A host of other popular local talents have been roped in to form the supporting cast. Veteran actress Tan Kheng Hua landed the role of cheeky restaurant host, Jacqueline while the ever-exuberant Hossan Leong is a hoot as the over-the-top butler-maid Jacob/Claudine. Not to mention, no strangers to the stage, actors Karen Tan and Darius Tan play the future in-laws to a T.


Hossan Leong lights up the stage as the mincing domestic helper, Jacob/Claudine

Of course, a review of La Cage wouldn’t be complete without mentioning the chorus line of flashy, gender-bending showgirls – Les Cagelles, consisting of top talents all the way from New York, London, Australia, Hong Kong and the Philippines. The challengingly strenuous dance routines – which include jumping into splits multiple times and which showed off the muscular form of the dancers – are clearly not meant for amateurs. Yet, in another scene, the formerly feminine dancers converted readily into brawny military personnel.


Lee Brigman (left) with fellow Cagelle Kari Cuffe (right) at the media preview. “It’s quite a spectrum of all of our skills being used in every scene,” one of the 4 women in the ensemble of 12 Les Cagelles, Australian dancer Kari told UrbanWire.

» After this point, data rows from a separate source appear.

/-! ### Unseen host stores across commands -/

/-- 20_memory.md R82 (a), 40_command.md R139: what a command reads is settled at its acceptance. A fence while it runs, with no
unseen store in its output range, leaves its own reads as they were and takes every note away, so that the command accepted
right after its completion reads memory. A completion leaves no note whose byte is older than the unit's own write, and keeps
every note outside the output range (log 9). A fence that would land an earlier store in the running command's output range
faults (R83). While there is no note only a host store makes one, and every command accepted while there is none reads memory,
whenever it reads. -/
def Obligations.FenceWhileBusyServesTheNextCommand : Prop :=
  (∀ (s : State) (L : Latch), s.busy = true → s.lat = some L → (∀ n ∈ s.unseen, inOutput L n.addr = false) →
    ∃ t, step (hostDoes s .fence) = .next t ∧ t = { s with turn := .host, unseen := [] } ∧
      (∀ a, unitByte t L a = unitByte s L a) ∧
      ∀ i u, exec i { t with turn := .unit } = .next u →
        ∀ j u' L', exec j { u with turn := .host } = .next u' → u'.lat = some L' → ∀ a, unitByte u' L' a = u'.mem.read a) ∧
  (∀ (i : Instr) (s t : State) (L : Latch), ReadyToComplete s L → exec i s = .next t →
    (∀ n ∈ t.unseen, (inOutput L n.addr = true → n.older = n.stored) ∧ (inOutput L n.addr = false → n ∈ s.unseen)) ∧
    (∀ n ∈ s.unseen, inOutput L n.addr = false → n ∈ t.unseen)) ∧
  (∀ (s : State) (L : Latch) (n : StoreNote), s.busy = true → s.lat = some L → n ∈ s.unseen → inOutput L n.addr = true →
    step (hostDoes s .fence) = .fault .hostWroteBusyBuffer) ∧
  (∀ s t : State, s.unseen = [] → step s = .next t → t.unseen ≠ [] →
    ∃ addr size data ops, s.prog = .memWrite addr size data :: ops) ∧
  (∀ (i : Instr) (s t : State) (L : Latch), s.unseen = [] → s.turn = .host → s.busy = false → exec i s = .next t →
    t.lat = some L → ∀ (u : State) (a : Nat), unitByte u L a = u.mem.read a)
end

“It was really crucial to have had some training,” one of the Cagelles Lee Brigman, a former finalist on UK’s version of popular reality TV competition So You Think You Can Dance, shared with UrbanWire. While the choreography was indeed enrapturing, certain routines  such as the main number could have been better synchronised.

In spite of that, the Cagelles were brilliant in terms of showmanship. The ensembleof a dozen showgirls was truly a feast for the eyes even in the costume department, clad in eye-popping, exquisite costumes by Frederick Lee, one of Singapore’s most sought-after designers.

From the media preview to opening night, Les Cagelles looked sensational in their striking costumes by local designer Frederick Lee.

CK Chia should be commended on his impeccable set design, expertly capturing the mis-en-scene of the entire musical – from the visually overwhelming nightclub, including the jaw-droppingly massive peacock proscenium, to the humble tian tian lai neighbourhood coffee shop that George and Albin frequent. However, the set transitions between scenes did take a tad too long, possibly because you can’t wait to see what happens next.

Also spotted at the premiere was local theatre performer Erwin Shah Ismail (Spring Awakening and Romeo And Juliet). “It’s almost like a milestone musical where we see it for the first time – the whole idea of LGBTs,” he told UrbanWire. “La Cage is a celebration and they’ve done it beautifully – particularly, the beauty in the portrayal of Jonathan and Anne… I’ve realized how pivotal their roles are in this musical [because] how the younger generation feel towards these things will drive forward the future.”

At the heart of it, La Cage aux Folles is so much more than just bling, sequins and feathers, and unforgettable dancing. As unconventional a family Jonathon has, it truly hits a universal note among audiences with its overarching theme that true love can conquer all.